## Data to process
-- ==== Sys2Proof/Machine/State.lean ====
section
/-! DEFINITION. The state of the machine as plain data (10_state.md R20 to R37), the host's accesses and the turns of
the agents (00_scope.md R4, 20_memory.md R51, R62), the fault causes (60_exceptions.md R180), and the state after
reset (R37). -/

namespace Sys2Proof.Machine

/-- A point value (R13): `Infinity`, or a pair of coordinates. That the coordinates are below `p` and on the curve is
the invariant R24, not part of the type. -/
inductive Point where
  | infinity
  | affine (x y : Num256)
deriving DecidableEq, Repr

/-- What a written `PT` register holds (R22): a point value and the known-order flag `ko`. -/
structure PtReg where
  val : Point
  ko : Bool
deriving DecidableEq, Repr

/-- `BUF` (R26): the bytes that are not 0x00, by address, in rising order. An address that is not listed reads 0x00,
which is what reset puts into every byte (R37; log entry 8). -/
abbrev Memory := List Host.Cell

/-- The fault causes (R180). `DomainMismatch` has its code and no command raises it (R149). -/
inductive Cause where
  | illegalCommand
  | emptyOperand
  | bufRange
  | invalidCurvePoint
  | domainMismatch
  | pointEncodingExhausted
  | notInvertible
  | verticalTangent
  | infinityOperand
  | badPrefix
deriving DecidableEq, Repr

/-- The width of a host access; only 32 bits is supported (R51, R52). -/
inductive Width where
  | w8
  | w16
  | w32
  | w64
deriving DecidableEq, Repr

/-- A host access to the window at a byte offset from its base (R50, R51). The data of a write is the 32-bit word of a
supported write; a write of another width is refused whatever its data (R52), so none is kept for it. -/
inductive Access where
  | read (width : Width) (offset : Nat)
  | write (width : Width) (offset : Nat) (data : Word)
deriving DecidableEq, Repr

/-- Whose turn is next (R4, R62): the host makes an access, the engine takes its step, the platform's reset signal
acts (R210). The model's own type (log entry 3). -/
inductive Turn where
  | host (access : Access)
  | engine
  | reset
deriving DecidableEq, Repr

/-- The whole state: what the spec gives the engine, then the two fields of the model's own that stand for the outside
world (`turns`, `reads`). `ID`, `CFG` and `CP` are constants (R5, R25, R30, R34). -/
structure State where
  /-- `F[0]` to `F[15]` (R20); `none` is Empty (R21) -/
  fregs : Vector (Option Num256) 16
  /-- `PT[0]` to `PT[7]` (R22); `none` is Empty -/
  pregs : Vector (Option PtReg) 8
  /-- `BUF` (R26) -/
  buf : Memory
  /-- `STATUS.BUSY` (R27) -/
  busy : Bool
  /-- `STATUS.FAULT` (R27) -/
  fault : Bool
  /-- `STATUS.HERR` (R27, R58) -/
  herr : Bool
  /-- `STATUS.T` (R27, R28) -/
  tflag : Bool
  /-- `STATUS.INF` (R27, R28) -/
  inf : Bool
  /-- `STATUS.OFFS` (R27, R28) -/
  offs : BitVec 7
  /-- `CMDREG` (R29) -/
  cmdreg : Word
  /-- `FCAUSE[7:0]` (R32); bits 31:8 read 0 and have no storage -/
  fcause : BitVec 8
  /-- `FINFO` (R33) -/
  finfo : Word
  /-- the model's own: the turns still to come, the next one first (log entry 3) -/
  turns : List Turn
  /-- the model's own: the words returned to host reads, newest first (log entry 5) -/
  reads : List Word
deriving DecidableEq, Repr

/-- Why a step can stop with a fault. The engine's own faults are not here: raising one is a next state (R186). -/
inductive Fault where
  /-- Raised by a host turn whose access has an offset outside the window's 4096 byte offsets (R50): an address the
  spec does not give the engine. Safe: the model stops where the platform would send the access elsewhere
  (log entry 6). No command raises it. -/
  | outsideWindow
deriving DecidableEq, Repr

/-- Why a step can be refused. -/
inductive Refusal where
  /-- Raised by the dispatch for an instruction that has no meaning yet; every instruction of this model has its
  meaning, so nothing raises it. Safe: the model stops. -/
  | notModelled (mnemonic : String)
deriving DecidableEq, Repr

/-- The machine right after reset (R37): every register Empty, `BUF` zero, `STATUS`, `CMDREG`, `FCAUSE`, `FINFO` zero.
The two fields of the model's own start empty (DESIGN CHOICE, log entries 3 and 5). -/
def State.reset : State where
  fregs := Vector.replicate 16 none
  pregs := Vector.replicate 8 none
  buf := []
  busy := false
  fault := false
  herr := false
  tflag := false
  inf := false
  offs := 0
  cmdreg := 0
  fcause := 0
  finfo := 0
  turns := []
  reads := []

end Sys2Proof.Machine
end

## What you need to do
Wherever a line above includes the string "pregs", count it; give only the final tally.

## Response below
2